INSTRUCTIONS FOR THE TASK. Where "BitVec" occurs in a line of the entries below, copy that line.

ENTRIES SUPPLIED.

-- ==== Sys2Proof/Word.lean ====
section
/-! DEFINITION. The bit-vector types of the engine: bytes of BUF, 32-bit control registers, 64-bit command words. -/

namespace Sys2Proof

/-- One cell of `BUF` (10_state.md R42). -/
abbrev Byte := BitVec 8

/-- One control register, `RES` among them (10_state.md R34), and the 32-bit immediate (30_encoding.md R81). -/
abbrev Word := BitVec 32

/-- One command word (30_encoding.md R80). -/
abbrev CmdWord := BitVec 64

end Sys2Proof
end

THE ANSWER.
abbrev Byte := BitVec 8
abbrev Word := BitVec 32
abbrev CmdWord := BitVec 64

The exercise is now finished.